Hunt for the word "cntCore" across the entries below, copying each line that holds it.

## MATERIAL FOR THE TASK
[Start of section]

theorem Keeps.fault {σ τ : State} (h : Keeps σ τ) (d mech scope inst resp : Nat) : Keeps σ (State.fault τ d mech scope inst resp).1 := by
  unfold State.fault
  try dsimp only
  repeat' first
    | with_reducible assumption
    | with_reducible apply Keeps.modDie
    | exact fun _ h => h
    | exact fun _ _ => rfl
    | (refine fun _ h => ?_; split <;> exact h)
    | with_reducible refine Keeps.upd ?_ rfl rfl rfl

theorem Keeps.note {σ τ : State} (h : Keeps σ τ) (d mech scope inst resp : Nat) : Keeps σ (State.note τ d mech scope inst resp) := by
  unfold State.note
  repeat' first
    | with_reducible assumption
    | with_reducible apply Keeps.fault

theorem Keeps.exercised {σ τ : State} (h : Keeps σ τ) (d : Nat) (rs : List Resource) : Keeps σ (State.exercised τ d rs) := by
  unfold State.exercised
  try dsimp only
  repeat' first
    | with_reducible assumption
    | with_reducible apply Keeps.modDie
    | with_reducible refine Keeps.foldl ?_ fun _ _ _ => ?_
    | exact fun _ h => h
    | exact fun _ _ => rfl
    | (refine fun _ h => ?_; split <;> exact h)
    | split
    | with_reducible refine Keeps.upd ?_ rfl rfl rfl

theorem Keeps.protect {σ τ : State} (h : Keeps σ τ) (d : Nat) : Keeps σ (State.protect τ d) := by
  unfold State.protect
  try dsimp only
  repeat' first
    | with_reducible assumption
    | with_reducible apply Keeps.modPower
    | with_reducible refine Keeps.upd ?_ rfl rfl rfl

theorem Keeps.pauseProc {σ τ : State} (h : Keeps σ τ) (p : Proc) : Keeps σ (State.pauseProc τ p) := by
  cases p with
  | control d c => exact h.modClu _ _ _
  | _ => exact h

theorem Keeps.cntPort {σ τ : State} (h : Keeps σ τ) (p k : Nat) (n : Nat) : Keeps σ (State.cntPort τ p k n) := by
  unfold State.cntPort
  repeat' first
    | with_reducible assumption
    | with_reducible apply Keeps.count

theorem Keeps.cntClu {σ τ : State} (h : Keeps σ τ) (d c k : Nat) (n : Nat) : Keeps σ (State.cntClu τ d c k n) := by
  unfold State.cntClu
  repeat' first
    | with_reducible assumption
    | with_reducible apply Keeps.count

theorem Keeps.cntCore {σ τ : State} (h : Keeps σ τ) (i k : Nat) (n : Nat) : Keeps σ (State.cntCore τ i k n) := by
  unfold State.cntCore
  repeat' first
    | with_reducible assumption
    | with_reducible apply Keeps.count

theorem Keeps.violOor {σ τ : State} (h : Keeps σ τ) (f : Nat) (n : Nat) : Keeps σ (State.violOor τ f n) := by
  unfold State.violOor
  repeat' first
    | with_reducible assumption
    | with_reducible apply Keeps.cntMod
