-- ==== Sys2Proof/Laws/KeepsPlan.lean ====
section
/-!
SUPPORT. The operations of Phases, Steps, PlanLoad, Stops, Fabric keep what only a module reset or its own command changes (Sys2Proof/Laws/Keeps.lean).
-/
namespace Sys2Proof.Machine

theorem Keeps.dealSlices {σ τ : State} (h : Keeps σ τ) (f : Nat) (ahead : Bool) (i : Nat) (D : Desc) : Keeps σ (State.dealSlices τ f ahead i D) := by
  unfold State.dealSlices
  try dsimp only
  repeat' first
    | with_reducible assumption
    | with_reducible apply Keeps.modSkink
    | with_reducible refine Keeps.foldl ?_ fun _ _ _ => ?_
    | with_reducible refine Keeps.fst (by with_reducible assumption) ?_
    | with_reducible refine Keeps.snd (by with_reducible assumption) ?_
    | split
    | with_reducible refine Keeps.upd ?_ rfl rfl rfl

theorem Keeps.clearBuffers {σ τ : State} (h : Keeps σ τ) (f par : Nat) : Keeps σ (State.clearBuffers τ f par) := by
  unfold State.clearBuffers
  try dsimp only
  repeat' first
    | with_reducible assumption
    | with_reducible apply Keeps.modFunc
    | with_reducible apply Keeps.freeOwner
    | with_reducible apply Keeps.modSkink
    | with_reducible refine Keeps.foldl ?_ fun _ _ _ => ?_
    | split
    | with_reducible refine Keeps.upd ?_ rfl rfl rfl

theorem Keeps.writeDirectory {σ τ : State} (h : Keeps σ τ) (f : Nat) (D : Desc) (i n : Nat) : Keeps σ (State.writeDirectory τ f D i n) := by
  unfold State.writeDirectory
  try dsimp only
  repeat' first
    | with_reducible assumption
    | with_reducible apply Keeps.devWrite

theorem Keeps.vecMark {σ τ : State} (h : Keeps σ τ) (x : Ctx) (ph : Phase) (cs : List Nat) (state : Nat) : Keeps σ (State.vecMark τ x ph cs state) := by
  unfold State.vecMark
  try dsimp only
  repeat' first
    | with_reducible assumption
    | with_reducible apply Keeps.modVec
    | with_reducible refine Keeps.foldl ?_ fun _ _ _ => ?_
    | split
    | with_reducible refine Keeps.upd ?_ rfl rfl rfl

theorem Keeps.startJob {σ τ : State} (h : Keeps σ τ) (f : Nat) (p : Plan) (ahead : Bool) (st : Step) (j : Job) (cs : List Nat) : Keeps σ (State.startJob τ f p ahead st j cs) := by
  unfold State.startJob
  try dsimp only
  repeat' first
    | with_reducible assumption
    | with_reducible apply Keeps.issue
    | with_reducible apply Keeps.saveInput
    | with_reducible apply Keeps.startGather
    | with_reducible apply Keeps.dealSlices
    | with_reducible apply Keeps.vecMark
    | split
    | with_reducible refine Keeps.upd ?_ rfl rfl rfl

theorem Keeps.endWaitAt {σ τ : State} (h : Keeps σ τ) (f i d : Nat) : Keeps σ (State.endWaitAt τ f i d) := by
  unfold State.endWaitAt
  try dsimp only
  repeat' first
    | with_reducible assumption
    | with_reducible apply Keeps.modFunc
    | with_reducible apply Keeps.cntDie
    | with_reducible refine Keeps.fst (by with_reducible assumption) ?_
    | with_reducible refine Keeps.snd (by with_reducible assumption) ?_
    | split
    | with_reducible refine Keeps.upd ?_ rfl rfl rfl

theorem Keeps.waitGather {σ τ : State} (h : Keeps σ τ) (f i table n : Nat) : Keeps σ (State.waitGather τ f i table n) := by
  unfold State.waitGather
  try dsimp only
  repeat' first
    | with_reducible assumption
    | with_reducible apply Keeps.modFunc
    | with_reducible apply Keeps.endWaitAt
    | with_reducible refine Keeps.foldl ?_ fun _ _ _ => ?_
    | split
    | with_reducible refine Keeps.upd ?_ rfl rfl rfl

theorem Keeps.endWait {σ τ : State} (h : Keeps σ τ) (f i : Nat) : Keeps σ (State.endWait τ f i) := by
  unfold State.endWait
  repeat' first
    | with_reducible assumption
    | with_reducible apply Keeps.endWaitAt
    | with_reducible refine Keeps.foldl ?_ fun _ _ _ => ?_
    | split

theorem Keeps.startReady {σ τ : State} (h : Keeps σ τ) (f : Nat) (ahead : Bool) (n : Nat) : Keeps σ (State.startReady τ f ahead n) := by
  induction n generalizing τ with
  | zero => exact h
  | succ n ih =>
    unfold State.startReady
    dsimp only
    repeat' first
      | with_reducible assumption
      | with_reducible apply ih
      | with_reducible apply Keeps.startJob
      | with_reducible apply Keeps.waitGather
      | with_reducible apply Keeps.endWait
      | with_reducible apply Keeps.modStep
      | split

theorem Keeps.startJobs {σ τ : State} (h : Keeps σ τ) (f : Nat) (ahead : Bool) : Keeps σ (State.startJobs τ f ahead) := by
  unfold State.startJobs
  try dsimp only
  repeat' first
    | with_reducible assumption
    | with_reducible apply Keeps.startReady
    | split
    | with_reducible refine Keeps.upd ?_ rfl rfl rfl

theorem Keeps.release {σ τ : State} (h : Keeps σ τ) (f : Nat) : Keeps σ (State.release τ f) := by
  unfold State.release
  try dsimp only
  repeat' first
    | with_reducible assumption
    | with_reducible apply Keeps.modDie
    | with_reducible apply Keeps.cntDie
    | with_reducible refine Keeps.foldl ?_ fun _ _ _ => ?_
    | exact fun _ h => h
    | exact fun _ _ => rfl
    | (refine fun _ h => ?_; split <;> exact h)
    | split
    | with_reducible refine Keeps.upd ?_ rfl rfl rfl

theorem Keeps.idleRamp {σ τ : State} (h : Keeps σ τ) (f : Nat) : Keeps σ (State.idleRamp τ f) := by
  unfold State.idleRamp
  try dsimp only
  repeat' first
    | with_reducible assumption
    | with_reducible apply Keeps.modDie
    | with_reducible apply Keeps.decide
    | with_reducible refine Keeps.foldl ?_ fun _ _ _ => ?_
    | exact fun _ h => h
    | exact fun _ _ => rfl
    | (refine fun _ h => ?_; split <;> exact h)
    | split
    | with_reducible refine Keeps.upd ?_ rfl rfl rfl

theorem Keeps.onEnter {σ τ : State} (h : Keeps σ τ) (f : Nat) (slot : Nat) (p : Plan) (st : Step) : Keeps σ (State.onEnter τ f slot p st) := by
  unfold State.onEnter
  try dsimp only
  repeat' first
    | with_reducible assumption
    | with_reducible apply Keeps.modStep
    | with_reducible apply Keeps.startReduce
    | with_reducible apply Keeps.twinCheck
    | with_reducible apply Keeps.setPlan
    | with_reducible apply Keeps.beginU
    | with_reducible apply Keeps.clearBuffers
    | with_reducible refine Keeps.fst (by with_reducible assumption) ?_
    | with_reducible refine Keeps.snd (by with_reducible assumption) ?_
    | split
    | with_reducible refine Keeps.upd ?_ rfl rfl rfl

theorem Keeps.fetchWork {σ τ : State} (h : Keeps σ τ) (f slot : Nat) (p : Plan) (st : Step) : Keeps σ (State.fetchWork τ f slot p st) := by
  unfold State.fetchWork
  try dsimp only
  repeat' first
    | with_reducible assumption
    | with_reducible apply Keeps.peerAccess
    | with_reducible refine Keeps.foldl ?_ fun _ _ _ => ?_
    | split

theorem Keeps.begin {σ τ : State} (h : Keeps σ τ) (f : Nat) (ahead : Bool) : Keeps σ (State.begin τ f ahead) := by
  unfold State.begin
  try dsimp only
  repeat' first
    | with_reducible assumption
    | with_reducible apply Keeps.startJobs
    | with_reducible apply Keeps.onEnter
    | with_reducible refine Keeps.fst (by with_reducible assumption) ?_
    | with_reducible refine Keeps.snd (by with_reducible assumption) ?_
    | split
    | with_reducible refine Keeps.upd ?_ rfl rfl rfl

[End of section]
[Start of section]

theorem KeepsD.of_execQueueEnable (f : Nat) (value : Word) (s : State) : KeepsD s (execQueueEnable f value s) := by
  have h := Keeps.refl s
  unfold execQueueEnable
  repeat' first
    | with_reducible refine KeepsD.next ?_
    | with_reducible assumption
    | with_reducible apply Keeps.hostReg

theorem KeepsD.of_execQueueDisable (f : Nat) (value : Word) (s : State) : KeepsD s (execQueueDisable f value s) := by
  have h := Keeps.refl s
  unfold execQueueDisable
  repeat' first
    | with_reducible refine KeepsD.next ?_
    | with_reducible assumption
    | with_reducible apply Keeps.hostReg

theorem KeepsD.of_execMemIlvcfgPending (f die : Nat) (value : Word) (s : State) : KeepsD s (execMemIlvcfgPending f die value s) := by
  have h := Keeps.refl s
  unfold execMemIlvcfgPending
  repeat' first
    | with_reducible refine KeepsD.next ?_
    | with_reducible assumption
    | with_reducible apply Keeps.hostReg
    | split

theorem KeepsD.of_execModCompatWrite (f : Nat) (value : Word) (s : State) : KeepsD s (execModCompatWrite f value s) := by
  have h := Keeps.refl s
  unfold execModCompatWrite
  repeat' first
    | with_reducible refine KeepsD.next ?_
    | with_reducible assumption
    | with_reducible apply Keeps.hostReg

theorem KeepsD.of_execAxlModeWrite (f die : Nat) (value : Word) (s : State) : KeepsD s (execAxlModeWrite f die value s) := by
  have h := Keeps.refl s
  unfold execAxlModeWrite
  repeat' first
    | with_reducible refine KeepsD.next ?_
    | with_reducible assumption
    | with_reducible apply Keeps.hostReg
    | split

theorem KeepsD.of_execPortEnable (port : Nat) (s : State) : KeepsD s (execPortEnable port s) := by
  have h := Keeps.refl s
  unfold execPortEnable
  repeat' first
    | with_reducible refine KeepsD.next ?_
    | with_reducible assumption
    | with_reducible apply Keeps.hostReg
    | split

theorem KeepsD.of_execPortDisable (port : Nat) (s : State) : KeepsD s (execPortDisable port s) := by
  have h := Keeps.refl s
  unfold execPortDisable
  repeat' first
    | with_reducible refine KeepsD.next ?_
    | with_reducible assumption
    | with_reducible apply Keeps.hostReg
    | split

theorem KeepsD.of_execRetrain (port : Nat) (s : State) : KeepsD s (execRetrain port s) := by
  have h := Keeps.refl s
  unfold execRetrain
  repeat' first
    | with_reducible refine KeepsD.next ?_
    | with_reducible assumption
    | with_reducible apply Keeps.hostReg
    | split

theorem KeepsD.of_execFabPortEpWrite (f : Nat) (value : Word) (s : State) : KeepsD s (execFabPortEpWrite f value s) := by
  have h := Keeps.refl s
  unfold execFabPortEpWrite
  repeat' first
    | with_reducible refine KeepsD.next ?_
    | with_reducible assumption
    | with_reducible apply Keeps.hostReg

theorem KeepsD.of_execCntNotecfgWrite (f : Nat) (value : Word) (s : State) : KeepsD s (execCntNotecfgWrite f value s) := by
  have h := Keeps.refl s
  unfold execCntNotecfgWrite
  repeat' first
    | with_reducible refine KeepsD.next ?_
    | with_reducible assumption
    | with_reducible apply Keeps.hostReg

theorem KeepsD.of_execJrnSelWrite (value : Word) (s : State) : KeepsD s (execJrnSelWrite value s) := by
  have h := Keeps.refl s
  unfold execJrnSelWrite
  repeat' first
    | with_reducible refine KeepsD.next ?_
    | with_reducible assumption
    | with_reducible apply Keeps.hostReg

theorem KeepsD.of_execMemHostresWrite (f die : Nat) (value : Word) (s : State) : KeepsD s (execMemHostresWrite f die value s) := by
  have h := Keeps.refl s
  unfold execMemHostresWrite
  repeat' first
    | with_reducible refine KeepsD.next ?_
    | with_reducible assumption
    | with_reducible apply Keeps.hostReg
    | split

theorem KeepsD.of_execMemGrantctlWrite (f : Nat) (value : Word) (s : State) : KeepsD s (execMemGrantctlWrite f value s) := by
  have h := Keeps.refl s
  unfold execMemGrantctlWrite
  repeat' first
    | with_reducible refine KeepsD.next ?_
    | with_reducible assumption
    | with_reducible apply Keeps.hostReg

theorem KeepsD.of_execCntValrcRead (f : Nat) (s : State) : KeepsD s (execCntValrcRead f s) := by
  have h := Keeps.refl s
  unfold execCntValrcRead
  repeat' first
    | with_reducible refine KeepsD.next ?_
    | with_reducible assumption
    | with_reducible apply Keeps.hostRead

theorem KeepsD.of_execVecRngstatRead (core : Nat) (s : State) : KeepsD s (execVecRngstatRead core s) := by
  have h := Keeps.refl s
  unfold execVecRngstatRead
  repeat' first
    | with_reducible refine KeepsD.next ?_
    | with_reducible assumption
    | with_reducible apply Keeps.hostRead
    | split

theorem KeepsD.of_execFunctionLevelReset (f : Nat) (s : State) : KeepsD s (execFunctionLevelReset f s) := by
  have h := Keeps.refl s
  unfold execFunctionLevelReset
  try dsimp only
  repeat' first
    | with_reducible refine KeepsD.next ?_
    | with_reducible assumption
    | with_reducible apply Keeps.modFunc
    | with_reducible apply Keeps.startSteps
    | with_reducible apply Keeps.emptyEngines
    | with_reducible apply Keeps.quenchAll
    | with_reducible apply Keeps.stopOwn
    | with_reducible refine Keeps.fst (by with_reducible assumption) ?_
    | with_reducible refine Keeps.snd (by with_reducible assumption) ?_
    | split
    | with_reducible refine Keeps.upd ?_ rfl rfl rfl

[End of section]
[Start of section]

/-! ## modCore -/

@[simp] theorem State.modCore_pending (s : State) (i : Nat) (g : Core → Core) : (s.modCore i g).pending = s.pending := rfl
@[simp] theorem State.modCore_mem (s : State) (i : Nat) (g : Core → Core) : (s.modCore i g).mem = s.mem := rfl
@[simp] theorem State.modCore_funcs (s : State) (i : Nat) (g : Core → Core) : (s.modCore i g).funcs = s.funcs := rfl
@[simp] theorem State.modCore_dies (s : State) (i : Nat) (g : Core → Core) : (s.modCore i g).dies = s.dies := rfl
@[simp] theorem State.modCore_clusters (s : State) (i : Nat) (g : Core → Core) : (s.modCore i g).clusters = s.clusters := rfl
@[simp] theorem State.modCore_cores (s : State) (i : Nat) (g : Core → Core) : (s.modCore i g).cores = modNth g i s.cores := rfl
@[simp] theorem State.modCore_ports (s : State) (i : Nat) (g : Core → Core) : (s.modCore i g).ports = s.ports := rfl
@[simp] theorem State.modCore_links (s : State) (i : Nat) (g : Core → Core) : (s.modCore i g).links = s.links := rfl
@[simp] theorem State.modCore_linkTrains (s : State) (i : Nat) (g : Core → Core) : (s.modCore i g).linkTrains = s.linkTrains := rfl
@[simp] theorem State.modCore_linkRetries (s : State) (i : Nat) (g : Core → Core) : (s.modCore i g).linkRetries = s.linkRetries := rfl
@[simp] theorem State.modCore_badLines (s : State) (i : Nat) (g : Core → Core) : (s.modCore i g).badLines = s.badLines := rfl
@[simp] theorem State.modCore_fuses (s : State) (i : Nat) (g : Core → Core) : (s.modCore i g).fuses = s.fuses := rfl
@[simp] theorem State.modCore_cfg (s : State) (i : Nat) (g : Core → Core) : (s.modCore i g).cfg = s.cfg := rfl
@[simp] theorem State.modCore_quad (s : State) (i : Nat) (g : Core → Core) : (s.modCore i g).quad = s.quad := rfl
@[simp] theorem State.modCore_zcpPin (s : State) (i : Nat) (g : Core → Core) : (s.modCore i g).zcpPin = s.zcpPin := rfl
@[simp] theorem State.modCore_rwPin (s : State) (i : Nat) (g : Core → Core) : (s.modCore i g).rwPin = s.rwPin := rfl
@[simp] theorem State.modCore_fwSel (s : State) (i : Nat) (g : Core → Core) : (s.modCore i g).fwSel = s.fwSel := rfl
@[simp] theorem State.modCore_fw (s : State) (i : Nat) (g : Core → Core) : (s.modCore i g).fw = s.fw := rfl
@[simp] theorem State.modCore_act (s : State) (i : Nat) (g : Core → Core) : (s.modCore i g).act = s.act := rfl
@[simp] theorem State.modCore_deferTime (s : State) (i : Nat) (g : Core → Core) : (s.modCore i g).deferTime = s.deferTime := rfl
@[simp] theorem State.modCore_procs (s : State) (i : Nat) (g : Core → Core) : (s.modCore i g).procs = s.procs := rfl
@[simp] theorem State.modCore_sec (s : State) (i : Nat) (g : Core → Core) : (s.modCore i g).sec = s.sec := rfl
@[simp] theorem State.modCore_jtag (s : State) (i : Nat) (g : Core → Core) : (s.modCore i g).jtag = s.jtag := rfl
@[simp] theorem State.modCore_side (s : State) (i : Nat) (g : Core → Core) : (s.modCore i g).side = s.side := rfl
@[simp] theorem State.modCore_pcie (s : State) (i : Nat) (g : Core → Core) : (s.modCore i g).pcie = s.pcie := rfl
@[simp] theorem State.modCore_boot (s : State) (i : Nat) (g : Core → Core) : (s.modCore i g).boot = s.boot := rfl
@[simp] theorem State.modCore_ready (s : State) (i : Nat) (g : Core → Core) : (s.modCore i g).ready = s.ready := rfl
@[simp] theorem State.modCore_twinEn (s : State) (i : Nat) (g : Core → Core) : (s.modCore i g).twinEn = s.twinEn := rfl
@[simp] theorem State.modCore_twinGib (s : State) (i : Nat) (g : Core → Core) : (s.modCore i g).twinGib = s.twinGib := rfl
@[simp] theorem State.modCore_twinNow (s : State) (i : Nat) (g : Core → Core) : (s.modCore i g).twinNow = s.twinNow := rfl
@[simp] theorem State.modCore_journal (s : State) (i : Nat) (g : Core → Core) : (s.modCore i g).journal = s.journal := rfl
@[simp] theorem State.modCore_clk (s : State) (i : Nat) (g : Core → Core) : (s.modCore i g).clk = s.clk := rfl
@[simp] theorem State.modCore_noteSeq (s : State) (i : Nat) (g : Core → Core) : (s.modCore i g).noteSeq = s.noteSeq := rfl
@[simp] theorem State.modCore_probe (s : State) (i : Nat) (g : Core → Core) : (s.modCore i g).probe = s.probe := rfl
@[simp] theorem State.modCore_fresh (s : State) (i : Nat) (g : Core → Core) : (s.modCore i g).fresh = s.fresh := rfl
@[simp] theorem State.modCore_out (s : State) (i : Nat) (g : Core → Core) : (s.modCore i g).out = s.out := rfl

[End of section]

## WRITTEN ANSWER
theorem Keeps.cntCore {σ τ : State} (h : Keeps σ τ) (i k : Nat) (n : Nat) : Keeps σ (State.cntCore τ i k n) := by
  unfold State.cntCore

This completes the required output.